さらに、知るはずのない召喚詠唱を綴り顕現まで持ち込んだ。ただし、シグルスが憶えているのはそこまでだった。
成功したのか失敗したのかすら判らない。
けれど……。
「俺、生きてるよな…」
瀕死の状態には変わりはないが死んではいない。
「成功……したのか?」
朦朧とする意識で必死に考える。
だが、頭が働かない。
やはり血を流しすぎたのかもしれない。
そんな考えが脳裏を過ぎる。
思考が理解に追いついていない瞬間…。
〔ロイ・キルケ……〕
名前を呼ばれた気がした。
聞き覚えのある声が意識に直接語りかけてくる。
その声の主を捜すため痛みに耐えながら周囲を見渡すが声の主は自分が確認できる範囲にはいない。
激痛に悶え辛うじて動く眼で周囲を見渡す。
「…っ!?」
何かがシグルスの視界を過ぎった。
それに気付いた瞬間、身体が震えた。
恐怖と絶望を身体が覚えていたからだ。
止まらない震えより自らの瞳が視認した存在に驚愕した。あり得ない……。
彼の意識はそう認識したのだ。
「サツキ…?」
瞳を大きく見開きながら呟く。
震えが止まらなくなる。
それは恐怖であった。
視点の定まらない瞳でボンヤリと佇む少女の姿にシグルスの意識では激しく警笛が鳴り響く。
危険だと知らせていた。
行動しなくては。
気付かれる前に動き出さなければ。
焦る気持ちとは裏腹に身体が動かない。
ガタガタと震える身体に鞭打ちながら自らを奮い立たせるように意識を集中させる。
その時だった。
〔あせるな、ロイ・キルケ……全て終わったのだ。汝の願いは我の手により叶えられた…〕
起き上がろうとするシグルスに語りかけるように彼の意識に誰かの声が響き渡る。
「だが、サツキは…うっぐ」
立ち上がりかけた瞬間、激しい痛みが彼の身体を蝕み、彼は力無く血溜まりに倒れ込んだ。

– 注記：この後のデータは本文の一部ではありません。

/-- 95 section 3.7: the golden block under T1 and T0. -/
theorem test_encrypt :
    encryptBlock t1 goldenKeys 0xF7B3E9D1#32 = 0xA4188717#32 ∧
    encryptBlock t0 goldenKeys 0xF7B3E9D1#32 = 0x4FC6D32C#32 := by decide

theorem test_decrypt :
    decryptBlock t1 goldenKeys 0xA4188717#32 = 0xF7B3E9D1#32 ∧
    decryptBlock t1 goldenKeys 0xF7B3E9D1#32 = 0x271DB7B2#32 := by decide

/-! ## Single steps (95 sections 4 and 5) -/

/-- A small state with the golden key loaded, in a given phase and round, with a script. -/
def probe (phase : Phase) (rnd : BitVec 2) (kvalid : Bool) (script : List Input) : State where
  key := 0xAB12CD34EF567890#64
  rk := goldenKeys
  l := 0xF7B3#16
  r := 0xE9D1#16
  dout := 0x00070008#32
  phase := phase
  rnd := rnd
  kvalid := kvalid
  done := false
  fault := false
  cause := 0
  doutHeld := true
  resets := 0
  script := script

/-- The same with `DONE = 1`. -/
def probeDone (script : List Input) : State := { probe .idle 0 true script with done := true }

/-- The same with a fault recorded. -/
def probeFault (phase : Phase) (rnd : BitVec 2) (cause : BitVec 2) (script : List Input) : State :=
  { probe phase rnd true script with fault := true, cause := cause }

/-- 95 section 4.1, row 1: the state after reset under NOP. -/
theorem test_nop_in_reset_state : step State.reset = .next State.reset := rfl

/-- 95 section 4.1: LOADKEY in an idle CORE with `KVALID = 1`, `DONE = 1`. -/
theorem test_loadkey_accepted :
    step (probeDone [(Line.loadkey 0x0123456789ABCDEF#64).input]) =
      .next { probe .ks 0 false [] with key := 0x0123456789ABCDEF#64 } := rfl

/-- 95 section 4.1, row 2: LOADKEY in the reset state. -/
theorem test_loadkey_after_reset :
    step (State.afterReset 0 [(Line.loadkey 1#64).input]) =
      .next { State.afterReset 0 [] with key := 1#64, phase := .ks } := rfl

/-- 95 section 4.1: ENCRYPT in an idle CORE with `KVALID = 1`, `DONE = 1`. -/
theorem test_encrypt_accepted :
    step (probeDone [(Line.encrypt 0x12345678#32).input]) =
      .next { probe .enc 0 true [] with l := 0x1234#16, r := 0x5678#16 } := rfl

/-- 95 section 4.1, row 3: ENCRYPT in the reset state raises NOKEY and changes nothing else. -/
theorem test_encrypt_nokey :
    step (State.afterReset 0 [(Line.encrypt 1#32).input]) =
      .next { State.afterReset 0 [] with fault := true, cause := 0b01#2 } := rfl

/-- 95 section 4.1: DECRYPT in an idle CORE with `KVALID = 1`, `DONE = 1`. -/
theorem test_decrypt_accepted :
    step (probeDone [(Line.decrypt 0x12345678#32).input]) =
      .next { probe .dec 0 true [] with l := 0x1234#16, r := 0x5678#16 } := rfl

/-- 95 section 4.1, row 4. -/
theorem test_decrypt_nokey :
    step (State.afterReset 0 [(Line.decrypt 1#32).input]) =
      .next { State.afterReset 0 [] with fault := true, cause := 0b01#2 } := rfl

/-- 95 section 4.1: a faulted, idle CORE ignores LOADKEY. -/
theorem test_idle_faulted_ignores :
    step (probeFault .idle 0 0b01#2 [(Line.loadkey 1#64).input]) = .next (probeFault .idle 0 0b01#2 []) := rfl

/-- 95 section 5, P4 steps 11 and 12: KS0 over old round keys. -/
theorem test_ks0 :
    step { probe .ks 0 false [] with key := 0x8000000000000001#64, rk := ⟨1#16, 2#16, 3#16, 4#16⟩ } =
      .next { probe .ks 1 false [] with key := 0x8000000000000001#64, rk := ⟨5#16, 2#16, 3#16, 4#16⟩ } := rfl

/-- 95 section 5, P6 step 3: KS1 is performed and ENCRYPT raises BUSY, not NOKEY. -/
theorem test_ks1_busy :
    step { probe .ks 1 false [(Line.encrypt 1#32).input] with rk := ⟨0x69A4#16, 0#16, 0#16, 0#16⟩ } =
      .next { probe .ks 2 false [] with
        rk := ⟨0x69A4#16, 0xA697#16, 0#16, 0#16⟩, fault := true, cause := 0b10#2 } := rfl

/-- 95 section 5, P1 step 4. -/
theorem test_ks2 :
    step { probe .ks 2 false [] with rk := ⟨0x69A4#16, 0xA697#16, 0#16, 0#16⟩ } =
      .next { probe .ks 3 false [] with rk := ⟨0x69A4#16, 0xA697#16, 0x4874#16, 0#16⟩ } := rfl

/-- 95 section 5, P1 step 5. -/
theorem test_ks3 :
    step { probe .ks 3 false [] with rk := ⟨0x69A4#16, 0xA697#16, 0x4874#16, 0#16⟩ } =
      .next (probe .idle 0 true []) := rfl

/-- 95 section 5, P1 step 7, under T1. -/
theorem test_enc0 :
    encMicroStep t1 0 (probe .enc 0 true []) = { probe .enc 1 true [] with l := 0xE9D1#16, r := 0xC4F4#16 } := by decide

/-- 95 section 5, P1 step 8. -/
theorem test_enc1 :
    encMicroStep t1 1 { probe .enc 1 true [] with l := 0xE9D1#16, r := 0xC4F4#16 } =
      { probe .enc 2 true [] with l := 0xC4F4#16, r := 0x9787#16 } := by decide

/-- 95 section 5, P1 step 9. -/
theorem test_enc2 :
    encMicroStep t1 2 { probe .enc 2 true [] with l := 0xC4F4#16, r := 0x9787#16 } =
      { probe .enc 3 true [] with l := 0x9787#16, r := 0xA418#16 } := by decide

/-- 95 section 5, P1 step 10: the last round and completion. -/
theorem test_enc3 :
    encMicroStep t1 3 { probe .enc 3 true [] with l := 0x9787#16, r := 0xA418#16 } =
      { probeDone [] with l := 0xA418#16, r := 0x8717#16, dout := 0xA4188717#32 } := by decide

/-- 95 section 4.1: LOADKEY at ENC3 raises BUSY, the encryption completes and `KEY` stays. -/
theorem test_enc3_busy :
    ∃ t, step (probe .enc 3 true [(Line.loadkey 1#64).input]) = .next t ∧ t.done = true ∧ t.phase = .idle ∧
      t.fault = true ∧ t.cause = 0b10#2 ∧ t.key = 0xAB12CD34EF567890#64 := ⟨_, rfl, rfl, rfl, rfl, rfl, rfl⟩

/-- 95 section 5, P1 step 12. -/
theorem test_dec0 :
    decMicroStep t1 0 { probe .dec 0 true [] with l := 0xA418#16, r := 0x8717#16 } =
      { probe .dec 1 true [] with l := 0x9787#16, r := 0xA418#16 } := by decide

/-- 95 section 5, P1 step 13. -/
theorem test_dec1 :
    decMicroStep t1 1 { probe .dec 1 true [] with l := 0x9787#16, r := 0xA418#16 } =
      { probe .dec 2 true [] with l := 0xC4F4#16, r := 0x9787#16 } := by decide

/-- 95 section 5, P4 step 24, under T0. -/
theorem test_dec2 :
    decMicroStep t0 2 { probe .dec 2 true [] with
        rk := ⟨5#16, 0x12#16, 0x83#16, 0x204#16⟩, l := 0x0281#16, r := 0x0203#16 } =
      { probe .dec 3 true [] with
        rk := ⟨5#16, 0x12#16, 0x83#16, 0x204#16⟩, l := 0x0090#16, r := 0x0281#16 } := by decide

/-- 95 section 5, P1 step 15: the last round and completion. -/
theorem test_dec3 :
    decMicroStep t1 3 { probe .dec 3 true [] with l := 0xE9D1#16, r := 0xC4F4#16 } =
      { probeDone [] with l := 0xF7B3#16, r := 0xE9D1#16, dout := 0xF7B3E9D1#32 } := by decide

/-- 95 section 4.1: a busy CORE with a fault goes on, and `CAUSE` stays. -/
theorem test_busy_faulted_goes_on :
    ∃ t, step (probeFault .enc 1 0b10#2 [(Line.encrypt 1#32).input]) = .next t ∧ t.rnd = 2 ∧ t.cause = 0b10#2 :=
  ⟨_, rfl, rfl, rfl⟩

/-- 95 section 4.1, last row: a reset in the middle of an operation. -/
theorem test_reset_abandons :
    step (probe .enc 2 true [Line.reset.input]) = .next (State.afterReset 1 []) := rfl

/-- 10_state.md R31: the bits of STATUS. -/
theorem test_status :
    (probeFault .idle 0 0b10#2 []).status = 0b101100#6 ∧ (probe .ks 1 false []).status = 0b000001#6 := by decide

/-- 30_encoding.md R77: `NEW` in an idle CORE is a command and four NOPs, and `WAIT` before KS2 two NOPs. -/
theorem test_expand :
    expand (probe .idle 0 false []) (.new 7#64) = [.loadkey 7#64, .nop, .nop, .nop, .nop] ∧
    expand (probe .ks 2 false []) .wait = [.nop, .nop] ∧
    expand (probe .idle 0 false []) (.enc 7#32) = [.encrypt 7#32] := by decide

/-! ## Witnesses: for each obligation with hypotheses, states and operands that meet them -/

/-- A state that meets the invariant, with the key schedule of key 0 (95 section 3.2). -/
def keyedZero (script : List Input) : State :=
  { probe .idle 0 true script with key := 0#64, rk := ⟨1#16, 2#16, 3#16, 4#16⟩ }

/-- A line of the script. -/
def line (l : Line) : List Input := [l.input]

theorem test_witness_RotationIsCircular : 0 < 1 ∧ 1 < 32 ∧ 0 < 31 ∧ 31 < 32 := by decide

theorem test_witness_KeyScheduleExtractsKeyBits :
    ∀ b : Fin 64, ¬(9 ≤ b.val ∧ b.val ≤ 22) → ¬(45 ≤ b.val ∧ b.val ≤ 58) →
      (0x0000000000000000#64).getLsbD b.val = (0x07FFE000007FFE00#64).getLsbD b.val := by decide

力無く倒れ込むシグルスに対して意識に語りかけてくる声が呆れたため息を吐いたのが判った。
〔はぁ…だから、動くなってのに…〕
何故だろうか。
その声に恐怖は感じなかった。
震えていた身体が徐々に落ち着いていく。
「漸く落ち着いたか…」
ボソリと呟いた声が意識にでは無くシグルスの耳元で直接に聞こえた。
それは声の主の気配が近くにいる証拠であった。
幻聴でないことは理解できる。
そして、その声の主が現実に存在する者だという認識だけは瀕死の状態とはいえシグルスには理解することが出来たのだ。
ただ、不思議な感覚だった。
その暖かな感触に思わず身を委ねそうになってしまい自分が無意識のうちに無防備になっていることに今更ながらに気付いたのだ。
だが、しかし…。
微かに視線を動かしシグルスは気配を感じた存在へと視線を移し信じられないとばかりに唖然とした表情を浮かべてしまった。
「…ミユルか?」
信じられなかった。
今、目の前に立っている存在に対して理解が追いつかずシグルスの思考は完全に停止してしまう。
その瞳にしっかりと焼き付いている。
無残な姿で血溜まりに倒れ込む彼女の姿。
命の灯火が消える最後まで抗った彼女の姿。
脳裏に焼き付いて離れぬ彼女の死に様……けれど、現実は助かるはずのない彼女がシグルスを見つめていたのだ。